Notice the implementation of the _input and _output layers which automatically take into the account the input and output dimensions passed down by the datamodule that has been chosen to run the experiment with. The _output_activation is also automatically chosen based on the task.

Notice that the forward method takes in extra keyword arguments e.g. to output the hidden representation by each hidden layer, this is used by certain specific methods along with the function to add extra layers for some specfic methods.

To specify the arguments of the model there is the fucntion add_specific_args which is used to add the arguments of the model to the :py:mod: ArgumentParser of the experiment in the command line. This is used to specify the number of hidden layers, the activation or the width of the network.

The model also uses some general layers such as LinearNormActivation which is a linear layer followed by a normalisation layer and an activation layer. This class is used also in other models since it is quite general. If you feel that you will be using/implementing a general layer, place it in the operations module. For a method-specific layer, place it in the specific folder.

The last step is to register the new model in the __init__ file of the models module.
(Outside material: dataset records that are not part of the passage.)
/-- Settles O42: a stop that has begun waits for its units, and with the last one ends by one lemma for the acknowledgement and
for the stop of a WAIT; before that, event records that wait are tried again, which can only lose contexts. -/
theorem stopsAndLosses : Obligations.StopsAndLosses := by
  unfold Obligations.StopsAndLosses
  refine ⟨?launch, ?wait, ?waitRead, ?drain, ?stop, ?lastAck, ?loss, ?walk⟩
  case launch =>
    intro s q l n opened fresh timed waits live due found home units
    obtain ⟨p, e, f, row⟩ := State.beginStop_launch fresh waits found home units
    have begins := State.cmdTimeout_begins fresh opened timed (by simp [waits]) live due
    have queue := State.queue_retry_stopBase s q ((s.queue q).stoppedAt (s.die q.die).ticks [n] .launch) p e f
    refine ⟨_, _, congrArg Host.Outcome.next (begins.trans row), ?_, ?_, SMap.find?_put_same .., ?_⟩
    · exact (congrArg Queue.stopping queue).trans rfl
    · exact (congrArg Queue.stopWait queue).trans rfl
    · exact State.mem_retry_stopBase s q _ p e f
  case wait =>
    intro s q opened fresh timed waits kept resident answered due
    obtain ⟨p, e, f, row⟩ := State.beginStop_cond fresh waits
    rw [answered] at row
    have begins := State.cmdTimeout_begins fresh opened timed (by simp [waits]) (by simp [resident]) due
    have queue := State.queue_retry_stopBase s q ((s.queue q).stoppedAt (s.die q.die).ticks [] .none) p e f
    obtain ⟨ended, -, live, lost⟩ := State.stopDone_ends (q := q)
      (s := (s.stopBase q ((s.queue q).stoppedAt (s.die q.die).ticks [] .none) p e f).retryEvents)
      (by rw [queue]; rfl) (by rw [queue]; rfl) (by rw [queue]; exact kept)
    rw [queue] at ended live lost
    refine ⟨_, congrArg Host.Outcome.next (begins.trans row), ?_, ?_, ?_, fun calm => ?_⟩
    · exact (congrArg Queue.stopping ended).trans rfl
    · exact (congrArg Queue.wait ended).trans rfl
    · rcases (State.losesOnly_retryEvents (s.stopBase q ((s.queue q).stoppedAt (s.die q.die).ticks [] .none) p e f)).2
        (s.queue q).ctx with same | gone
      · exact (live (same.trans resident)).1
      · exact lost gone
    · rw [State.retryEvents_of_none (State.noEventWaits_stopBase s q _ p e f calm)] at live ⊢
      exact (live resident).2
  case waitRead =>
    intro s q opened fresh timed waits live out due
    obtain ⟨p, e, f, row⟩ := State.beginStop_cond fresh waits
    rw [out] at row
    have begins := State.cmdTimeout_begins fresh opened timed (by simp [waits]) live due
    have queue := State.queue_retry_stopBase s q ((s.queue q).stoppedAt (s.die q.die).ticks [cpUnit] .none) p e f
    have row := row.trans (State.stopDone_waits (by rw [if_pos rfl, queue]; exact List.cons_ne_nil cpUnit []))
    refine ⟨_, congrArg Host.Outcome.next (begins.trans row), ?_, ?_⟩
    · exact (congrArg Queue.stopping queue).trans rfl
    · exact (congrArg Queue.stopWait queue).trans rfl
  case drain =>
    intro s q t₀ r stopping drains due busy
    exact congrArg Host.Outcome.next (State.drainEnd_resets stopping drains due busy)
  case stop =>
    intro s m r c q msg one runs
    obtain ⟨u, cores, mem, row⟩ := State.stopHere_single msg one runs
    obtain ⟨k, core, stall, strQ, vecQ, syncQ⟩ := State.core_stopCore u c
    have stopped : k.run = .stopped := by
      rw [← core, State.run_stopCore, State.core, cores, show (s.cores.get {} c.key).run = .running from runs]
      rfl
    refine ⟨_, congrArg Host.Outcome.next row, ?_⟩
    rw [State.core_updCore, core]
    exact ⟨stopped, rfl, stall, strQ, vecQ, syncQ, mem⟩
  case lastAck =>
    intro s m d r c q msg stopping last kept resident
    have row := State.stopAcked_last msg last
    have queue := State.queue_setQueue (s.takeMsg m) q { s.queue q with stopWait := [] }
    obtain ⟨ended, launch, live, -⟩ := State.stopDone_ends (q := q)
      (s := (s.takeMsg m).setQueue q { s.queue q with stopWait := [] })
      (by rw [queue]; exact stopping) (by rw [queue]) (by rw [queue]; exact kept)
    rw [queue] at ended live
    refine ⟨s.stopAcked m, rfl, ?_⟩
    rw [row]
    exact ⟨(congrArg Queue.stopping ended).trans rfl, launch, live resident⟩
  case loss =>
    intro s n cls losing calm closed ready lost noQueue noAbort
    obtain ⟨u, gone, noLaunch, queues, held, ctxs⟩ := State.endLaunches_keeps (s.postLost n.toNat) n.toNat
    have aside := State.aside_postLost s n.toNat
    have empty : u.ctxQueues n.toNat = [] :=
      State.ctxQueues_of_none ((queues.trans (State.queues_of_aside aside)).symm ▸ noQueue)
    have noAbort' : ∀ r ∈ u.objHeld, r.op ≠ 2 := (held.trans (State.objHeld_of_aside aside)).symm ▸ noAbort
    have ends := State.lossStep_ends (w := u) (by rw [losing]; rfl) calm closed ready gone (by rw [empty]; rfl)
      (by simp [empty]) noAbort'
    obtain ⟨posted, st, -⟩ := State.ctx_postLost s n.toNat
    have ctx : u.ctx n.toNat = (s.postLost n.toNat).ctx n.toNat := congrArg (fun m => m.get {} n.toNat) ctxs
    refine ⟨s.lossStep n.toNat, rfl, ?_⟩
    rw [ends, State.ctx_setCtx, ctx]
    exact ⟨rfl, posted, st.trans lost, noLaunch⟩
  case walk =>
    intro s u w n q cls losing calm closed ready gone one walked one' stopping noAbort
    refine congrArg (fun t : State => Host.Outcome.next t.objNext)
      (State.lossStep_ends (by rw [losing]; rfl) calm closed ready gone ?_ ?_ noAbort)
    · rw [one, State.walkAll, walked]
      rfl
    · rw [one']
      simpa using stopping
This is done by adding the model to the following list:

from typing import Type, Optional

import torch.nn as nn

from yamle.models.fc import FCModel, ResidualFCModel
from yamle.models.convnet import ConvNetModel, ResidualConvNetModel
from yamle.models.resnet import ResNetModel
from yamle.models.densenet import DenseNetModel
from yamle.models.unet import UNetModel
from yamle.models.transformer import TransformerModel
from yamle.models.visual_transformer import VisualTransformerModel
from yamle.models.rnn import RNNModel, RNNAutoEncoderModel
from yamle.models.mixer import MixerModel
from yamle.models.vgg import VGGModel

AVAILABLE_MODELS = {
    "fc": FCModel,
    "convnet": ConvNetModel,
    "residualconvnet": ResidualConvNetModel,
    "residualfc": ResidualFCModel,
    "resnet": ResNetModel,
    "densenet": DenseNetModel,
    "vgg": VGGModel,
    "unet": UNetModel,
    "transformer": TransformerModel,
    "visualtransformer": VisualTransformerModel,
    "mixer": MixerModel,
    "rnn": RNNModel,
    "rnnautoencoder": RNNAutoEncoderModel,
    None: nn.Identity,
}


def model_factory(model_type: Optional[str] = None) -> Type[nn.Module]:
    """This function is used to return a model instance based on the model type.

    Args:
        model_type (str): The type of model to create.
    """
    if model_type not in AVAILABLE_MODELS:
        raise ValueError(f"Unknown model type {model_type}.")
    return AVAILABLE_MODELS[model_type]